[Data]:
-*-*-

/-- R661, R662, R664, R665: a time request leaves upstream at its time and is answered, and a response of a sound upstream completes the exchange (an inexact
quotient rounds down or up: log entry 21); a key is
held, its acknowledgement noted, and one that does not authenticate holds the port DOWN; keys roll over at PST_EPOCH. -/
def Obligations.ReedTimeAndKeysTravel : Prop :=
  ∀ (s : State) (h : FlitHdr) (t0 : Nat) (t1 t2 : Int) (root : BitVec 6) (depth : BitVec 8) (pu : BitVec 8) (site : BitVec 16) (i : Fin 64) (kg : BitVec 32)
    (fr : BitVec 64) (key : BitVec 256) (c : Fin 16) (p : Plan) (d : XferD) (k : XKey) (pr : Nat × Nat), s.Shape →
    (s.rd F.TBU_CTRL_SRC = 2 → s.rUp (s.rd F.REED_GCFG_TUP) = true → s.reed.t0 = none → Does .reedTimeRequest s fun t =>
      t.cyc = max s.cyc (s.reed.reqAt.getD s.cyc + 800 * s.rd F.REED_TPER_US) ∧ t.reed.reqAt = some t.cyc ∧ t.reed.missed = 0 ∧ t.reed.t0 = some t.fns.toNat) ∧
    (s.rd F.TBU_CTRL_SRC = 2 → s.rUp (s.rd F.REED_GCFG_TUP) = false → Does .reedTimeRequest s fun t => t.rd F.REED_TROOT_VALID = 0 ∧
      (s.on F.REED_TROOT_VALID = true → t.flt S.REED_CFG_BAD = true) ∧ t.rd F.TBU_STAT_SSTATE = 3) ∧
    (s.Recv h →
      (Does (.reedTime h false t1 t2 root depth) s fun t => t.rd F.REED_TROOT_ROOT = s.rd F.REED_TROOT_ROOT ∧ t.tsn = s.tsn ∧
        ∃ r, t.reed.ports[h.port.val]? = some r ∧ r.rxLast = h.lseq.toNat ∧ r.nak = false) ∧
      (s.rd F.TBU_CTRL_SRC = 2 → s.rd F.REED_GCFG_TUP = h.port.val → s.reed.t0 = some t0 → root.toNat ≠ s.dev → depth.toNat < 15 →
        Does (.reedTime h true t1 t2 root depth) s fun t => t.rd F.REED_TROOT_ROOT = root.toNat ∧ t.rd F.REED_TROOT_DEPTH = depth.toNat + 1 ∧
          t.rd F.REED_TROOT_VALID = 1 ∧ t.reed.t0 = none ∧ t.reed.lastEx.isSome = true ∧ ∃ j ∈ [0, 1], ∃ m ∈ [0, 1], t.word R.REED_PDELAY h.port.val =
            ofSigned 32 (clampInt (-(2 ^ 31)) (2 ^ 31 - 1) (Int.fdiv ((Int.fdiv (s.fns - t0 - (t2 - t1)) 2 + j) * 1000) 65536 + m))) ∧
      (Does (.reedKey h true pu site i kg fr key) s fun t => t.reed.recv.head? =
        some ⟨pu.toNat, site.toNat, i.val, h.src.toNat, kg.toNat, fr.toNat, key.toNat, s.cyc, true⟩) ∧
      (Does (.reedKeyack h pu site i kg) s fun t => t.reed.sent.length = s.reed.sent.length ∧ ∀ y ∈ t.reed.sent,
        y.purpose = pu.toNat → y.site = site.toNat → y.stream = i.val → y.kgen = kg.toNat → y.peer = h.src.toNat → y.acked = true)) ∧
    (s.Recv h → Does (.reedKey h false pu site i kg fr key) s fun t => t.flt S.REED_KEY_FAIL = true ∧
      t.rd F.REED_PSTAT_LSTATE h.port.val = 0 ∧ t.reed.recv = s.reed.recv) ∧
    ((s.ctx c.val).plan = some p → p.xferD site.toNat = some d → d.sends = true → d.pairs = [pr] →
      s.reed.sent.find? (fun k => k.purpose == 1 && k.site == site.toNat && k.peer == d.peer) = some k → Does (.xferKeyRollover c site) s fun t =>
        t.cyc = max s.cyc (k.drawnAt + 800000000 * s.word R.PST_EPOCH) ∧ (s.noDraws = true → t.reed.sent = s.reed.sent) ∧
        (s.noDraws = false → ∃ y, t.reed.sent.head? = some y ∧ y.purpose = 1 ∧ y.site = site.toNat ∧
          y.stream = pr.2 ∧ y.peer = d.peer ∧ y.acked = false ∧ y.drawnAt = t.cyc ∧ y.fromRes = 64 + (s.st ((s.ctx c.val).sbase + pr.1)).maxUsed.getD 0)) ∧
    (s.on F.REED_AUDCFG_AUD_EN = true → s.reed.sent = [] → s.noDraws = false → Does .auditKeyRollover s fun t => t.cyc = s.cyc ∧ ∃ y, t.reed.sent.head? = some y ∧
      y.purpose = 2 ∧ y.peer = s.rd F.REED_AUDCFG_AUD_TGT ∧ y.kgen = 1)
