-- ==== Sys2Proof/Tests/Slice0.lean ====
section
/-! SUPPORT. Small tests: for every statement with hypotheses, states that meet them clause by clause; the terms that WellFormed refuses; and
values that the spec gives. -/

namespace Sys2Proof.Tests
open Sys2Proof.Machine

set_option maxRecDepth 100000
set_option Elab.async false
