/-- The largest magnitude of an octave has 53 bits set. -/
theorem magnitude_le {a : DWord} (h : 1 ≤ expField a) : magnitude a ≤ (2 ^ 53 - 1) * 2 ^ (expField a - 1) := by
  have hfrac := fracField_lt a
  rw [magnitude_of_normal a h]
  exact Nat.mul_le_mul_right _ (by omega)

theorem magnitude_lt_two_pow {a : DWord} (h : 1 ≤ expField a) : magnitude a < 2 ^ (expField a + 52) := by
  rw [show expField a + 52 = 53 + (expField a - 1) by omega, pow_add]
  exact (magnitude_le h).trans_lt (Nat.mul_lt_mul_of_pos_right (by norm_num) (by positivity))

/-- Settles O37: the octave of a normal magnitude, and the octaves the conversion goes on with. -/
theorem exponentBoundsMagnitude : Obligations.ExponentBoundsMagnitude := by
  intro a hE
  have hexp : cvtExp a = (expField a : ℤ) - 1022 := rfl
  refine ⟨hexp, by omega, by omega, f64val_abs64 a (by omega), magnitude_abs64 a, fun hnormal => ?octave,
    fun hlo hhi => ?range⟩
  case octave =>
    rw [show (cvtExp a - 1 + 1074).toNat = expField a + 51 by omega,
      show (cvtExp a + 1074).toNat = expField a + 52 by omega]
    exact ⟨magnitude_of_normal a hnormal, two_pow_le_magnitude hnormal, magnitude_lt_two_pow hnormal⟩
  case range =>
    rw [magnitude_abs64]
    constructor
    · have hlow : 1074 - 95 ≤ expField a + 51 := by omega
      exact (pow_right_mono₀ one_le_two hlow).trans (two_pow_le_magnitude (by omega))
    · have hhigh : expField a + 52 ≤ 1074 + 96 := by omega
      exact (magnitude_lt_two_pow (by omega)).trans_le (pow_right_mono₀ one_le_two hhigh)

/-! ### The scale estimate -/

/-- Settles O38: the shift is the floor, and each bound on it is a linear bound on exp. -/
theorem scaleEstimateRange : Obligations.ScaleEstimateRange := by
  intro exp hlo hhi
  rw [Int.fdiv_eq_ediv_of_nonneg _ (by norm_num), scaleEstimate]
  omega

end Sys2Proof.Machine
end

section
/-! O34 (40_convert.md R118). Completion writes `cvt` of the latched operand A, and keeps its frame. -/

namespace Sys2Proof.Machine

theorem exec_cvtF64_pending {s : State} {p : Pend} (h : s.pend = some p) :
    exec .cvtF64 s = .next (s.complete (cvt p.a)) :=
  execCvtF64_pending s p h

/-- Settles O34: both states complete with the ending of the same operand. -/
theorem outcomeDependsOnOperandAlone : Obligations.OutcomeDependsOnOperandAlone := by
  intro s₁ s₂ p₁ p₂ h₁ h₂ ha
  refine ⟨_, _, exec_cvtF64_pending h₁, exec_cvtF64_pending h₂, ?_, ?_, ?_, ?_,
    completionFrame_complete _ _, completionFrame_complete _ _⟩
  · simp only [State.complete_result, ha]
  · simp only [State.complete_err, ha]
  · simp only [State.complete_done]
  · simp only [State.complete_busy]

end Sys2Proof.Machine
end

section
/-! O40 (40_convert.md R111). The remainder of a binary64 value after truncation is itself one, so the subtraction is exact and
inspecting the remainder is rounding to the nearest integer. -/

namespace Sys2Proof.Machine

theorem toF64_eq (n : Nat) : toF64 n = n * unit := rfl

/-- What lies above a power of two leaves a binary64 value: either the power divides it, or it cuts its significand. -/
theorem IsF64.mod_two_pow {x : Nat} (h : IsF64 x) (j : Nat) : IsF64 (x % 2 ^ j) := by
  obtain ⟨m, e, hm, rfl⟩ := h
  rcases Nat.le_total j e with hje | hej
  · rw [Nat.mod_eq_zero_of_dvd ((pow_dvd_pow 2 hje).mul_left m)]
    exact ⟨0, 0, by norm_num, rfl⟩
  · obtain ⟨k, rfl⟩ := Nat.exists_eq_add_of_le' hej
    exact ⟨m % 2 ^ k, e, (Nat.mod_le _ _).trans_lt hm, by rw [pow_add, Nat.mul_mod_mul_right]⟩

theorem sub_toF64_trunc (d : Nat) : d - toF64 (trunc d) = d % unit := by
  rw [toF64, trunc, Nat.mod_eq_sub, Nat.mul_comm]

theorem fsub_toF64_trunc {d : Nat} (h : IsF64 d) : fsub d (toF64 (trunc d)) = d % unit := by
  rw [fsub, sub_toF64_trunc]
  exact rne_of_isF64 (h.mod_two_pow 1074)

theorem roundByRemainder_eq_roundNearestEven (d : Nat) :
    roundByRemainder (d / unit) (d % unit) = roundNearestEven d unit := by
  have lt_iff : half < d % unit ↔ unit < 2 * (d % unit) := by rw [unit_eq_two_half]; omega
  have eq_iff : d % unit = half ↔ 2 * (d % unit) = unit := by rw [unit_eq_two_half]; omega
  simp only [roundByRemainder, roundNearestEven, lt_iff, eq_iff]

/-- The converter rounds a binary64 value to the nearest integer, ties to even. -/
theorem roundMantissa_eq_roundNearestEven {d : Nat} (h : IsF64 d) : roundMantissa d = roundNearestEven d unit := by
  rw [roundMantissa, fsub_toF64_trunc h, trunc, roundByRemainder_eq_roundNearestEven]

-*-*-

Output each line exactly, from the first line of the data down to the line that contains "def Obligations.ReedTimeAndKeysTravel : Prop", both included.

/-- R661, R662, R664, R665: a time request leaves upstream at its time and is answered, and a response of a sound upstream completes the exchange (an inexact
quotient rounds down or up: log entry 21); a key is
held, its acknowledgement noted, and one that does not authenticate holds the port DOWN; keys roll over at PST_EPOCH. -/
def Obligations.ReedTimeAndKeysTravel : Prop :=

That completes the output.